A few days ago, I read this magnificent writeup about making a Raspberry Pi an FM transmitter using GPIO.
It was hacky and nerdy enough to get my attention and made me immerse myself into this kind of radio hacking thing for the recent few days. I wouldn’t say I fully understand what I’m about to write from now on since I’m not big on electronic engineering, but it is easy – even if you’re not an EE major – to understand how this whole thing works. For starters, let’s crack a gate opener remote!
So, first thing’s first, I have to bring up this keyword: software-defined radio. I found this domain very fascinating and think everyone who majors in CS should do it at least once in their lifetime. As a software engineer, I have to admit that I very much lack knowledge in the details of how wireless technologies actually work, even how those small things work – car remote, fan ceiling remote, gate opener remote, things like that. I’ve always been passionate about embedded software and circuitry since I was in high school. But my best rough guess I could come up with on how a gate remote would work was that there would be a RF transmitter and it would send a series of data to the gate receiver and if the password was correct, it would open the gate.

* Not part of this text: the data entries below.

-- ==== Sys2Proof/Machine/Step.lean ====
section
/-! DEFINITION. One step: the host's next move (70_reset_and_hazards.md R163). A command word is decoded and executed as
one indivisible step (20_memory.md R45); a reserved opcode is answered ERR_ILLEGAL (30_encoding.md R65); reset and an
idle port as 70_reset_and_hazards.md R160 and 60_exceptions.md R152 say. -/

namespace Sys2Proof.Machine

def step (s : State) : Host.Outcome State Fault Refusal :=
  match s.takeMove with
  | none => .next (idle s)
  | some (.reset, t) => .next (takeReset t)
  | some (.command w, t) =>
    match decode w with
    | .ok i => exec i t
    | .error _ => illegalCommand t

/-- `s` with the given command word as the host's very next move (notes/assumptions/8.md). -/
def State.withFetchWord (s : State) (nbits w : Nat) : State := s.sendNext (tableWord nbits w)

end Sys2Proof.Machine
end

While my rough guess is still true, I wouldn’t know what to do to find out what actual data they’re exchanging, or what to do to replay the data, and more importantly, whether the replaying attack would work!
That’s when SDR comes in. Software-defined radio is basically a radio system where what actual hardware components do is replaced by software. If you look into a radio communication system, there are many parts that are kind of hard-coded into the circuit in order to implement some filters like low-pass filter, decoder, etc. But with SDR, you implement those hardware parts in software. As you can imagine, it being in the form of software can give you a lot of freedom! Like, cracking a gate opener remote.
What you need in order for you to follow this post further:
- A software-defined radio transceiver (there are a few options, google it. mine is HackRF One)
- GNURadio (just hit
sudo apt-get install gnuradio)
- Your gate opener
Recording what your gate opener says
First, you have to know at what frequency the gate opener talks to the receiver. In most cases, it’s written on its back. Like this:
it says 300MHz. So now we know what frequency we have to look into.
So let’s set up GNURadio to listen to that frequency. If you’re lost here, you can look at the below GNURadio flow graph and copy:
Now run the flow graph and try to press the button on your gate opener. Try to get the cleanest time series graph you can get, adjusting the parameters you have on the GUI menu. Like this:
Yay, this is what your gate opener actually says to the receiver.
Figuring out what it actually means
To understand further of what you just got in the graph, you have to know what OOK is. On-off keying, or OOK is one of the most basic modulation techniques that represent digital data. There are other modulation techniques that represent digital data, like ASK, PSK, FSK, but we won’t talk about these in this post, since our goal is just to crack our gate openers. OOK, simply speaking, is just shouting, with an interval, where not shouting means 0 and shouting means 1. For more details: https://en.wikipedia.org/wiki/On-off_keying
So, according to the graph above, the gate opener transmits digital data that goes like this:
Replaying the data
So now we know what digital data the gate opener was transmitting when you pressed the button, and what modulation method it uses to send the data over the air.
However, despite the fact that we know this much, there is one more thing to find out: baud rate. Baud rate is a unit that can tell you how many bits are transferred in a second. Why do we need to know about this? Because, if you don’t know what baud rate the gate opener was transmitting, you can’t replicate the exact behavior of the remote. The receiver would not understand what you say if you’re speaking too fast, or too slow. So how do we figure out? The secret is in the previous graph.
If you look at this, you can figure out the data is being transmitted at a rate of 1600 bits/second, because it’s transmitting 8 bits in 5ms. So the baud rate is 1600.
Now we have everything we need. How do we replay this digital data? GNURadio is capable of transmitting data if your device supports TX(transmitting). That’s why we needed a transceiver(transmitter + receiver), not a receiver.
Check the below:
I ended up adding 100 to the baud rate due to errors. I guess it’s because I got the number from just seeing the graph. If yours doesn’t work, try to increase/decrease the baud rate.
With the above process, I successfully opened the remote-controlled gate of my apartment’s parking lot. Done!
This post assumes the password is fixed code. There are a few other techniques that this kind of remote can have, such as rolling code. See: https://en.wikipedia.org/wiki/Rolling_code
Apparently, if the remote uses rolling code, it won’t be cracked in the way I described above. And that answers the question “whether the replaying attack would work”.
This techinque can be used to hack your way into a gated community, garage door, or a private parking lot. RF remotes that use fixed code are very vulnerable because most of them use short passwords, which can be cracked in seconds.
Do not use this to intentionally do illegal stuff. EDUCATIONAL PURPOSE ONLY.